[[ Data in this exercise, beginning ]]
/-- Where no ACTIVE phase of a running rail goes there is no lead phase's boundary to wait for: the phases that wait take the frame edge
as their reference instant (R119, R214). (DESIGN CHOICE, log entry 131) -/
def strandFrame (r : Nat) (s : State) : State :=
  if !stranded s r || isStandby s then s else
  refAll (fun p => (activeOf s r).contains p && counts s p && (s.ph p).gen.ref.isNone) (nowCnt s) s

/-- RAIL_SHCFG, RAIL_DRIPCFG, RAIL_BRKCFG, RAIL_BRKLIM, RAIL_THDER, RAIL_SHDWELL take effect (R213, R220, R256). -/
def latchRail (r : Nat) (s : State) : State :=
  s.modRail r fun x => { x with rgCfg :=
    [Reg.RAIL_SHCFG, Reg.RAIL_DRIPCFG, Reg.RAIL_BRKCFG, Reg.RAIL_BRKLIM, Reg.RAIL_THDER, Reg.RAIL_SHDWELL].map (s.rr r) }

/-- A stop that the gang asked for during a debug halt is carried out (R161, R327). -/
def gangHeld (r : Nat) (s : State) : State :=
  match (s.rail r).gangPend with
  | none => s
  | some m => (stopUnder m r s).modRail r fun x => { x with gangPend := none }

/-- A stop accepted earlier is carried out (R180, R181). -/
def stopFrame (r : Nat) (s : State) : State :=
  if !(s.rail r).stopPend then s else
  match (s.rail r).st with
  | .precheck | .prebias => toOff r s
  | .ramp | .regulate | .drip | .limit | .brake => toStopping r s
  | _ => s.modRail r fun x => { x with stopPend := false }

/-- The ramped bounds of a current-ramp stop fall (R181). -/
def rampBounds (r dn : Nat) (s : State) : State :=
  if (s.rail r).st == .stopping && (s.rail r).stopMode == 2 then
    s.modRail r fun x => { x with rampHi := x.rampHi - dn, rampLo := x.rampLo - dn }
  else s

/-- STOPPING ends (R181). -/
def stopDone (s : State) (r : Nat) : Bool :=
  let x := s.rail r
  x.st == .stopping &&
  (if x.stopMode = 2 then x.rampHi == 0 && x.rampLo == 0
   else if x.stopMode = 1 then x.ref == x.target * 65536 else true)

/-- RAMP and REGULATE follow the reference (R176, R169, R263). (DEDUCED, log entry 55) -/
def settleFrame (r : Nat) (s : State) : State :=
  let x := s.rail r
  let at_ := x.ref == x.target * 65536
  let done := at_ && (fld (s.rr r Reg.RAIL_SRC) 3 0 != 9 || x.trkdone)
  match x.st with
  | .ramp => if done then s.modRail r fun x => { x with st := .regulate, frames := 0 } else s
  | .regulate => if at_ then s else rampAgain 1 r (cupAtZero r s)
  | _ => s

/-- IF (R211): set at the first frame of RAMP, filtered at every other. -/
def filterFrame (r : Nat) (s : State) : State :=
  if !(s.rail r).st.running then s else
  let fsh := fld (rgOf s r 0) 27 24
  s.modRail r fun x =>
    if x.st == .ramp && decide (x.frames ≤ 1) then { x with ifilt := x.irail.natAbs * 65536 } else
    { x with ifilt := ((x.ifilt : Int) + shrAway (((x.irail.natAbs * 65536 : Nat) : Int) - x.ifilt) fsh).toNat }

/-- IF exceeds a level given in codes, times n; below it (R212, R218, R220). -/
def ifAbove (s : State) (r level : Nat) : Bool := decide (level * 65536 < (s.rail r).ifilt)
def ifBelow (s : State) (r level : Nat) : Bool := decide ((s.rail r).ifilt < level * 65536)

/-- The dwell counts of shedding, adding and DRIP (R212, R218). (DESIGN CHOICE, log entry 148) -/
def dwellFrame (r : Nat) (s : State) : State :=
  let x := s.rail r
  let n := (activeOf s r).length
  let m := (availOf s r).length
  let c := rgOf s r 0
  let th := s.rr r Reg.RAIL_SHTHR
  let cup := injecting s r
  let shed := bit c 31 && x.st == .regulate && !cup && decide (fld c 20 16 < n) && ifBelow s r ((n - 1) * fld th 15 0)
  let add := bit c 31 && (x.st == .ramp || x.st == .regulate || x.st == .limit) && decide (n < m) && ifAbove s r (n * fld th 31 16)
  let drip := x.st == .regulate && !cup && ifBelow s r (fld (s.rr r Reg.RAIL_DRIPTHR) 15 0)
  s.modRail r fun x => { x with shedCnt := if shed then satInc 65536 x.shedCnt else 0
                                addCnt := if add then satInc 65536 x.addCnt else 0
                                dripCnt := if drip then satInc 65536 x.dripCnt else 0 }
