/-- The own checks of a block register, by page type. (DESIGN CHOICE, log entry 19) -/
def chkBlock (s : State) (t : PType) (n off : Nat) (w : Word) : Nat :=
  match t with
  | .dev => chkDevCmd s w
  | .clk => Err.OK
  | .host => Err.OK
  | .fc => chkFc s off w
  | .fcsev => chkFcsev off w
  | .perf => chkPerf s off w
  | .nv => chkNv s off w
  | .dom => chkDom s off w
  | .sbus => chkSbus s off w
  | .twin => chkTwin s off w
  | .setin => chkSetin s off w
  | .grid => chkGrid s off w
  | .cup => chkCup s off w
  | .samp => chkSamp s off w
  | .eng => chkEng s off w
  | .trip => chkTrip s off w
  | .rail => chkRail s n off w
  | .ph => chkPh s n off w
  | .rcomp => chkRcomp s n off w
  | .rtab => chkRtab s n off w
  | .pin => chkPin s off w
  | .gang => chkGang s off w

/-- RWL fields, reserved bits, then the chapter's checks (R430, R431). -/
def chkReg (s : State) (a : Nat) (row : RegRow) (t : PType) (n : Nat) (w : Word) : Nat :=
  let rwl := BitVec.ofNat 32 row.rwl
  let guarded := row.rwl != 0 && (row.wmask == row.rwl || (s.reg a ^^^ w) &&& rwl != 0)
  firstErr [
    (guarded && bit (s.pg (a / 256) Reg.PG_CTL) 31, Err.LOCKED),
    (guarded && !blockIdle s (a / 256), Err.STATE),
    (w &&& BitVec.ofNat 32 row.resv != 0, Err.RANGE),
    (true, chkBlock s t n (a % 256) w)]

/-- Registers common to every page (R373, R375, R425, R288). (DEDUCED, log entry 20) -/
def chkHeader (s : State) (h pg : Nat) (t : PType) (off : Nat) (w : Word) : Nat :=
  match off with
  | 0x1 => firstErr [
      (fld w 30 1 != 0, Err.RANGE),
      (bit (s.pg pg Reg.PG_CTL) 31 && !bit w 31 && (s.ports.idRead.getD h none) != some pg, Err.SEQ)]
  | 0x5 =>
    let ok (b k i : Nat) : Bool := decide (i < k) && isSrc (b + i)
    (match forceBase t with
     | none => if w = 0 then Err.OK else Err.RANGE
     | some (b, k) => if (bitsOf 32 w.toNat).all (ok b k) then Err.OK else Err.RANGE)
  | 0x6 =>
    let f (k : Nat) : Nat := fld w (2 * k + 1) (2 * k)
    firstErr [
      (fld w 31 6 != 0 || (List.range 3).any (fun k => f k == 2), Err.RANGE),
      (f (owner s) != 3, Err.RANGE),
      (pg == Pg.HOST && (List.range 3).any (fun k => k != owner s && f k != 1), Err.RANGE)]
  | _ => Err.OK

/-- A write is allowed by R373 and R374. -/
def mayWrite (s : State) (h pg off : Nat) (w : Word) : Bool :=
  let acc := accessOf s h pg
  if off = Reg.PAGE_SEL then true
  else if pg = Pg.HOST && off = Reg.HOST_ERRCLR then true
  else if pg = Pg.HOST && off = Reg.PG_EVT && w &&& ~~~ BitVec.ofNat 32 (2 ^ h) == 0 then true
  else if off = Reg.PG_EVTEN then acc != 0
  else if off = Reg.PG_CTL || off = Reg.PG_ACL then h == owner s
  else acc == 3

/-- Registers that a standby and a device in LOCKED still take from a host (R282, R310). -/
def alwaysServed (pg off : Nat) : Bool := off == Reg.PAGE_SEL || (pg == Pg.FC && off == Reg.FC_LOGSEL)

/-- The code of a write (R376). -/
def writeCode (s : State) (h a : Nat) (w : Word) : Nat :=
  let pg := a / 256
  let off := a % 256
  match pageType pg with
  | none => Err.NO_PAGE
  | some (t, n) =>
    let header := off < 7 || off == Reg.PAGE_SEL
    let row := if off < 8 || off == Reg.PAGE_SEL then none else regRow a
    let rw := if header then off != 0 && off != 2 else match row with | some r => r.wmask != 0 | none => false
    firstErr [
      (!header && row.isNone, Err.NO_REG),
      (!mayWrite s h pg off w, Err.DENIED),
      (isStandby s && pg != Pg.TWIN && !alwaysServed pg off, Err.TWIN_RO),
      (s.dev.st == .locked && !alwaysServed pg off, Err.LOCKED),
      (!rw, Err.RO),
      (off == Reg.PAGE_SEL && fld w 31 8 != 0, Err.RANGE),
      (off == Reg.PAGE_SEL && (pageType (fld w 7 0)).isNone, Err.NO_PAGE),
      (header && off != Reg.PAGE_SEL, chkHeader s h pg t off w),
      (true, match row with | some r => chkReg s a r t n w | none => Err.OK)]

/-- The code of a read (R374, R376, R102, R162). (DEDUCED, log entry 21) -/
def readCode (s : State) (h a : Nat) : Nat :=
  let pg := a / 256
  let off := a % 256
  firstErr [
    ((pageType pg).isNone, Err.NO_PAGE),
    (off != Reg.PG_ID && accessOf s h pg == 0, Err.DENIED),
    (a == Pg.SAMP * 256 + Reg.SAMP_CAPDATA && s.capt.st == 1, Err.BUSY),
    (a == Pg.ENG * 256 + Reg.ENG_STDAT && !s.eng.halted, Err.BUSY)]

end Sys2Proof.Machine
end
[[ Data in this exercise, end ]]
■ **What you need to do**
In the data above, which lines lie between the line with "let c := rgOf s r 0" and the line with "let add := bit", inclusive? Print those lines exactly and nothing else.

■ **Exercise answer**
  let c := rgOf s r 0
  let th := s.rr r Reg.RAIL_SHTHR
  let cup := injecting s r
  let shed := bit c 31 && x.st == .regulate && !cup && decide (fld c 20 16 < n) && ifBelow s r ((n - 1) * fld th 15 0)
  let add := bit c 31 && (x.st == .ramp || x.st == .regulate || x.st == .limit) && decide (n < m) && ifAbove s r (n * fld th 31 16)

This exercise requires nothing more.